• What the task asks: In the listing beneath this line, copy exactly the lines starting with the one containing "given a turn" and going on through the one containing "(∀ rest, s.inputs = .engine :: rest → s.halted = true".

• The data:
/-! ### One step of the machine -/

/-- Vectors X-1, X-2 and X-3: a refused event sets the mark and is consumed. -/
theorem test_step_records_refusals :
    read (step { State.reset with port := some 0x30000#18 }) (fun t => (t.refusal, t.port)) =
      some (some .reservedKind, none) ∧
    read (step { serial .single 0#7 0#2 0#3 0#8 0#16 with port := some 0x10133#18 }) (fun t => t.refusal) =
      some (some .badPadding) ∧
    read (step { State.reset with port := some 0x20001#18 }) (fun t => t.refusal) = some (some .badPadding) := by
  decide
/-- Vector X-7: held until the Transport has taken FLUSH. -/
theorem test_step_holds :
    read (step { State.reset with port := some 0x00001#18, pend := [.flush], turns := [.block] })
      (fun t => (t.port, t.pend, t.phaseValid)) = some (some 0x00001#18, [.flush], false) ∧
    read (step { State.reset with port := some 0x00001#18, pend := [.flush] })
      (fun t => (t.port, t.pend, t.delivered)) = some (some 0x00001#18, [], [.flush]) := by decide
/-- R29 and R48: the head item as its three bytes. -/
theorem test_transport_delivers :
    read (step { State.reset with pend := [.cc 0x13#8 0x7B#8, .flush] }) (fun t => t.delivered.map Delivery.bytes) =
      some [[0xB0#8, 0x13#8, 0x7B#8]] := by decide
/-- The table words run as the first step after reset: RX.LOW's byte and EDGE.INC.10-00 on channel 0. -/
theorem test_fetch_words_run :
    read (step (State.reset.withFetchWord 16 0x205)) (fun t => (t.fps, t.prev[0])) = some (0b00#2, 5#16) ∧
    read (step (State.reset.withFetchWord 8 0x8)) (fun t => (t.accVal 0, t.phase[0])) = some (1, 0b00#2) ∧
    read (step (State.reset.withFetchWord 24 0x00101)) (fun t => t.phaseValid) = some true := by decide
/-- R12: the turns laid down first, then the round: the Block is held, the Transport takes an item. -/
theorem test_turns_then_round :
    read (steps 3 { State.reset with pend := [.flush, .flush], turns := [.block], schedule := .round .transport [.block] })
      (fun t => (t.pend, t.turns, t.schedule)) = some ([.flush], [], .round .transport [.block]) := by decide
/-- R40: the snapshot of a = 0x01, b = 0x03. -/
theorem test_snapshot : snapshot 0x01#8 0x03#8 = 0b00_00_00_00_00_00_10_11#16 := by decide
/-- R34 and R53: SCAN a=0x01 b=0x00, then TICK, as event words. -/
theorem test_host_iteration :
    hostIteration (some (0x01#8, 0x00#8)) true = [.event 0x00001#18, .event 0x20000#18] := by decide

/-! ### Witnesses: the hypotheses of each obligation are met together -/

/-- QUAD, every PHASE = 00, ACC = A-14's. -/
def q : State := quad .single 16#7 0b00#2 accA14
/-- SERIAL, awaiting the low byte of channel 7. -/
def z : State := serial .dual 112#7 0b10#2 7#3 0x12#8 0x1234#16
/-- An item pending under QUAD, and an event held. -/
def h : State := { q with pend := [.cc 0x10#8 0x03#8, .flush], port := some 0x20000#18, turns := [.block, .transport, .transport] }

---

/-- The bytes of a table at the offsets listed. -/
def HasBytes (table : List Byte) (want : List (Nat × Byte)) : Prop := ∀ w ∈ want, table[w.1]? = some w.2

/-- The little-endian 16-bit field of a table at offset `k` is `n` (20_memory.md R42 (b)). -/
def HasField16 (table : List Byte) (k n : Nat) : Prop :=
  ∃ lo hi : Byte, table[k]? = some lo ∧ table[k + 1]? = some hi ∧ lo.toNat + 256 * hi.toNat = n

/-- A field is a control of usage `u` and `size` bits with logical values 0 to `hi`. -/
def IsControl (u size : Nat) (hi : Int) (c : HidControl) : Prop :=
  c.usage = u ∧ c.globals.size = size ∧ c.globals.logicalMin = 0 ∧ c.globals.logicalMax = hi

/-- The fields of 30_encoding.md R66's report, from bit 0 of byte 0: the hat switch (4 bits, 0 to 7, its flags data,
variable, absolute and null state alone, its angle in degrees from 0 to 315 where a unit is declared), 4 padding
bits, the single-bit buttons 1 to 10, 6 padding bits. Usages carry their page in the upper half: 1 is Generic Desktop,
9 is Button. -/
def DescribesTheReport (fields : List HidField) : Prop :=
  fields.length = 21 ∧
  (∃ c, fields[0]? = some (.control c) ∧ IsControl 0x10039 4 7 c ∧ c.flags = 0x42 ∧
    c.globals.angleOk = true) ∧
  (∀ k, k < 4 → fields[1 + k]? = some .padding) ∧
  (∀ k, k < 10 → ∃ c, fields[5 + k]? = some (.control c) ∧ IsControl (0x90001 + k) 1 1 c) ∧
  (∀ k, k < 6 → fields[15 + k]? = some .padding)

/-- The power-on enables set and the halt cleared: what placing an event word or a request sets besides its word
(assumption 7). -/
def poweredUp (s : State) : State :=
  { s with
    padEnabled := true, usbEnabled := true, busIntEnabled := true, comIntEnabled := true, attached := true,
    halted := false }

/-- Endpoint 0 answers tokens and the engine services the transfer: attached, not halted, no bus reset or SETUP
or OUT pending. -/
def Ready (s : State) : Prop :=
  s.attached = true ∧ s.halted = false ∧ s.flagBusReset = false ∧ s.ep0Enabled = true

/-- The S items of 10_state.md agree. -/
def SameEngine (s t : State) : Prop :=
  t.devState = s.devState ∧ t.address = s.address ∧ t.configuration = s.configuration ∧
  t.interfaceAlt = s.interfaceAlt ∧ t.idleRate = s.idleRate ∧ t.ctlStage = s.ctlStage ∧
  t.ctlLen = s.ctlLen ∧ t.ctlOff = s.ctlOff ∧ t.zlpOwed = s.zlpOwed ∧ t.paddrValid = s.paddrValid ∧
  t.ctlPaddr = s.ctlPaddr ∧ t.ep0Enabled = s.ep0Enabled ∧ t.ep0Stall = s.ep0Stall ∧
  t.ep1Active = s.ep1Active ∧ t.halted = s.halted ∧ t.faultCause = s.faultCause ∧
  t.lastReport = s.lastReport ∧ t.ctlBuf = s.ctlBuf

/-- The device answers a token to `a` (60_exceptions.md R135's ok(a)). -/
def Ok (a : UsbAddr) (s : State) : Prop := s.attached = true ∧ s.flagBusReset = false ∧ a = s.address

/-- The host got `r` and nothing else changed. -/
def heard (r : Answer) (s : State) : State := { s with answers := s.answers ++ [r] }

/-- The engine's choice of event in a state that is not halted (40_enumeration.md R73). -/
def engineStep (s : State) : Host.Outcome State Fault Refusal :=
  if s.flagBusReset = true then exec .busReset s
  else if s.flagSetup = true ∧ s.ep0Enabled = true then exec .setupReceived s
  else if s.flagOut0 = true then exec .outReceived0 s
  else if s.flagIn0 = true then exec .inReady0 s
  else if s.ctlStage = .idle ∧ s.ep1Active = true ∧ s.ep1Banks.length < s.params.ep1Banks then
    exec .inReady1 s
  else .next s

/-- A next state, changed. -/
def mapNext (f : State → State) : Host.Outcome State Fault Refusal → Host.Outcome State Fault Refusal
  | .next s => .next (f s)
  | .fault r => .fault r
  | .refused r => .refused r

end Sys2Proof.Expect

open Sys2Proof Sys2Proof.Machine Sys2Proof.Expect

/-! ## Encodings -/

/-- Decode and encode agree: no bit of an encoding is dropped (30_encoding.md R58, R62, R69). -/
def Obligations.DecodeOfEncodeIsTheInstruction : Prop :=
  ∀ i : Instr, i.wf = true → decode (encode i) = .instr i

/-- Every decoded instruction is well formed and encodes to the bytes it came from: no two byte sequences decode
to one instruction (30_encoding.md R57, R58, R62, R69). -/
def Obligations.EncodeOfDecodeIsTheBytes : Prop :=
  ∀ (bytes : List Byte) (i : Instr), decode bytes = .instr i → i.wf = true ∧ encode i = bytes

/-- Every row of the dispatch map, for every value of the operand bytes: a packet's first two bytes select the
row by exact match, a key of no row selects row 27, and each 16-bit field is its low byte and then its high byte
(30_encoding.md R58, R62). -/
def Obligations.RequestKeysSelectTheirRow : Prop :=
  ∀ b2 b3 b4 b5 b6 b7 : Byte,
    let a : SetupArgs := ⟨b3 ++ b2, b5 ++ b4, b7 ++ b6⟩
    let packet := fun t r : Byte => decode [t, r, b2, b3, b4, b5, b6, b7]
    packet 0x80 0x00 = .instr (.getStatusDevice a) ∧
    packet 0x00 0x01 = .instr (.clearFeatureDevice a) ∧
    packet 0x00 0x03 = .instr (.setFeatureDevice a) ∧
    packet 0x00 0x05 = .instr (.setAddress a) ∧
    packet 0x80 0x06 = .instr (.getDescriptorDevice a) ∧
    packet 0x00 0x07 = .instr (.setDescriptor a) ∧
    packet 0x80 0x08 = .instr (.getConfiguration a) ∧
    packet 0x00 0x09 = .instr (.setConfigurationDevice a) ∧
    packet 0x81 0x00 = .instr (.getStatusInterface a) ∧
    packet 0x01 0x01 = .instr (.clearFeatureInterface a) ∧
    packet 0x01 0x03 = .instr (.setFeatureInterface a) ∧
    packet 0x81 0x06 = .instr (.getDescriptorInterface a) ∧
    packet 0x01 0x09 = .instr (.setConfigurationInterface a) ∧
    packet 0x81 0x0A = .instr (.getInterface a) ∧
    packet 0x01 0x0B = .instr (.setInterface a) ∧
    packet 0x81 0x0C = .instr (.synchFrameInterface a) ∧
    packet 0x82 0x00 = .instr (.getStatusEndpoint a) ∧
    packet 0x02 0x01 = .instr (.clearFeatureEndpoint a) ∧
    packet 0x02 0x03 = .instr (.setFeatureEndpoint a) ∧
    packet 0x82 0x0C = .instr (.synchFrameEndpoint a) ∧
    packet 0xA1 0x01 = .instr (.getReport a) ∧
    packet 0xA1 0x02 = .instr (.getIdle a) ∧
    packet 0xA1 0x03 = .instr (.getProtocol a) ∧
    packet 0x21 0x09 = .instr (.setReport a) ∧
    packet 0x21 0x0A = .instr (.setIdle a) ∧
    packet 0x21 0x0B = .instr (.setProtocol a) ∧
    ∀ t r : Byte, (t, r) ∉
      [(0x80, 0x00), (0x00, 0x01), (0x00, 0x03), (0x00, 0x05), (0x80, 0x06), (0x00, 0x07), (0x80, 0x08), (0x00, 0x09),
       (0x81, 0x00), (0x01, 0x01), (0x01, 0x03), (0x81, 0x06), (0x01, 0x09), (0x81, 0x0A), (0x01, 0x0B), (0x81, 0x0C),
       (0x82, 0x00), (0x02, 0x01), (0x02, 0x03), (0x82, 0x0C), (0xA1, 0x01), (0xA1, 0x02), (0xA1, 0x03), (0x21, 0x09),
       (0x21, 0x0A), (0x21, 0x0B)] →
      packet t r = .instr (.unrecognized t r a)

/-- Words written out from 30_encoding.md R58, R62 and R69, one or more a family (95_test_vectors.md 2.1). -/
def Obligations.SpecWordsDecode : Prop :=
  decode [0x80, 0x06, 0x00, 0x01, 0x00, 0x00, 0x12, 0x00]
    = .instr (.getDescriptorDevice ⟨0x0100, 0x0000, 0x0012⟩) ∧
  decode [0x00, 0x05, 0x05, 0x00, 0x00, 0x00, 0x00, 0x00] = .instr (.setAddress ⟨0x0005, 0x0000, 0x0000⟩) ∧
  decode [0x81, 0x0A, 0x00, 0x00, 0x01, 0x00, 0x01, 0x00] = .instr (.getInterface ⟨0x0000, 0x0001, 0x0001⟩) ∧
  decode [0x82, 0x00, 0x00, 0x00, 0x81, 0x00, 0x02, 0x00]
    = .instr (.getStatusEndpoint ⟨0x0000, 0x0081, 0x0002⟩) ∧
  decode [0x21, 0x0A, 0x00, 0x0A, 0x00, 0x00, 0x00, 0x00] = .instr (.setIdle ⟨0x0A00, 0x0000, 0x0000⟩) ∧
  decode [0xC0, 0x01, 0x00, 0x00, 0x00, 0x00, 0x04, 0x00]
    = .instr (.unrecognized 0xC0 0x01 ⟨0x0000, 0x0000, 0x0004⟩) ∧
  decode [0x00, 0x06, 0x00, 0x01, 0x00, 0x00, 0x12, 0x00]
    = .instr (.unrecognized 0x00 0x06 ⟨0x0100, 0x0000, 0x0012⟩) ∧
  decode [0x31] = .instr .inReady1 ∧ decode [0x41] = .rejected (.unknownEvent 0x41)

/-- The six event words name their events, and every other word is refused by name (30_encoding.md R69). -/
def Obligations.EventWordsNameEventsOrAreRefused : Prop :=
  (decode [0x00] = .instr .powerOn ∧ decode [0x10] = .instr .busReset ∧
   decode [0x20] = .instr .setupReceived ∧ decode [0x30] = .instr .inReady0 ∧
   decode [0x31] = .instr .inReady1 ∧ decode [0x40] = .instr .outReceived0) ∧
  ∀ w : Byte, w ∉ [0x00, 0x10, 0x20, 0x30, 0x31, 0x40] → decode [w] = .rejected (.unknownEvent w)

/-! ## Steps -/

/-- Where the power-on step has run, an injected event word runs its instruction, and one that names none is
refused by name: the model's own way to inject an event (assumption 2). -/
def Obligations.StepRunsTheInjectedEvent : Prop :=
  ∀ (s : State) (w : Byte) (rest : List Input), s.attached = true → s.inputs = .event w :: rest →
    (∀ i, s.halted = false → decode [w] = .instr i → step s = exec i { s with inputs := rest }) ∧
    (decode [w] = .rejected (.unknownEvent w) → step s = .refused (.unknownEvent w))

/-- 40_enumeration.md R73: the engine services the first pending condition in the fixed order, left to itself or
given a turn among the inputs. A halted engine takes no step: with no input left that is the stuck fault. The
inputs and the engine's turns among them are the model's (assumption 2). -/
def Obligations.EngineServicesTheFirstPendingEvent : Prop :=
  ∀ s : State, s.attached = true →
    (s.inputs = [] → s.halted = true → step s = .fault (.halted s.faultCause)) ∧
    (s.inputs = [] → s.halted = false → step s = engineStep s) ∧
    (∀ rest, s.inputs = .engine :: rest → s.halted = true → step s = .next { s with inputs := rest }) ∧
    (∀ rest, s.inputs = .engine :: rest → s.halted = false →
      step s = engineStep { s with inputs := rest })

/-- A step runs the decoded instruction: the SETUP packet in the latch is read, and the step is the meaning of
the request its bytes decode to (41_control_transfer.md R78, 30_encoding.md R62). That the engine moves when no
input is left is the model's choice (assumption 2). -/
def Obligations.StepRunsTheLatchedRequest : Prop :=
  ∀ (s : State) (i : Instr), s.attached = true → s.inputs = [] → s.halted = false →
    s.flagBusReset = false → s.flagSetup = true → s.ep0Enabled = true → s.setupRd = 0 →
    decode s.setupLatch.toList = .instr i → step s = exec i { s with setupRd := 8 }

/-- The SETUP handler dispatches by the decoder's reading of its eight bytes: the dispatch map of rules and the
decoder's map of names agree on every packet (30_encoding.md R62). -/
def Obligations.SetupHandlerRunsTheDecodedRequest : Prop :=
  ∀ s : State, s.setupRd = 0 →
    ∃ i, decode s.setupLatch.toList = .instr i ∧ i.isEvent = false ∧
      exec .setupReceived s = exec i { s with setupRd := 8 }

• Output of the task:
given a turn among the inputs. A halted engine takes no step: with no input left that is the stuck fault. The
inputs and the engine's turns among them are the model's (assumption 2). -/
def Obligations.EngineServicesTheFirstPendingEvent : Prop :=
  ∀ s : State, s.attached = true →
    (s.inputs = [] → s.halted = true → step s = .fault (.halted s.faultCause)) ∧
    (s.inputs = [] → s.halted = false → step s = engineStep s) ∧
    (∀ rest, s.inputs = .engine :: rest → s.halted = true → step s = .next { s with inputs := rest }) ∧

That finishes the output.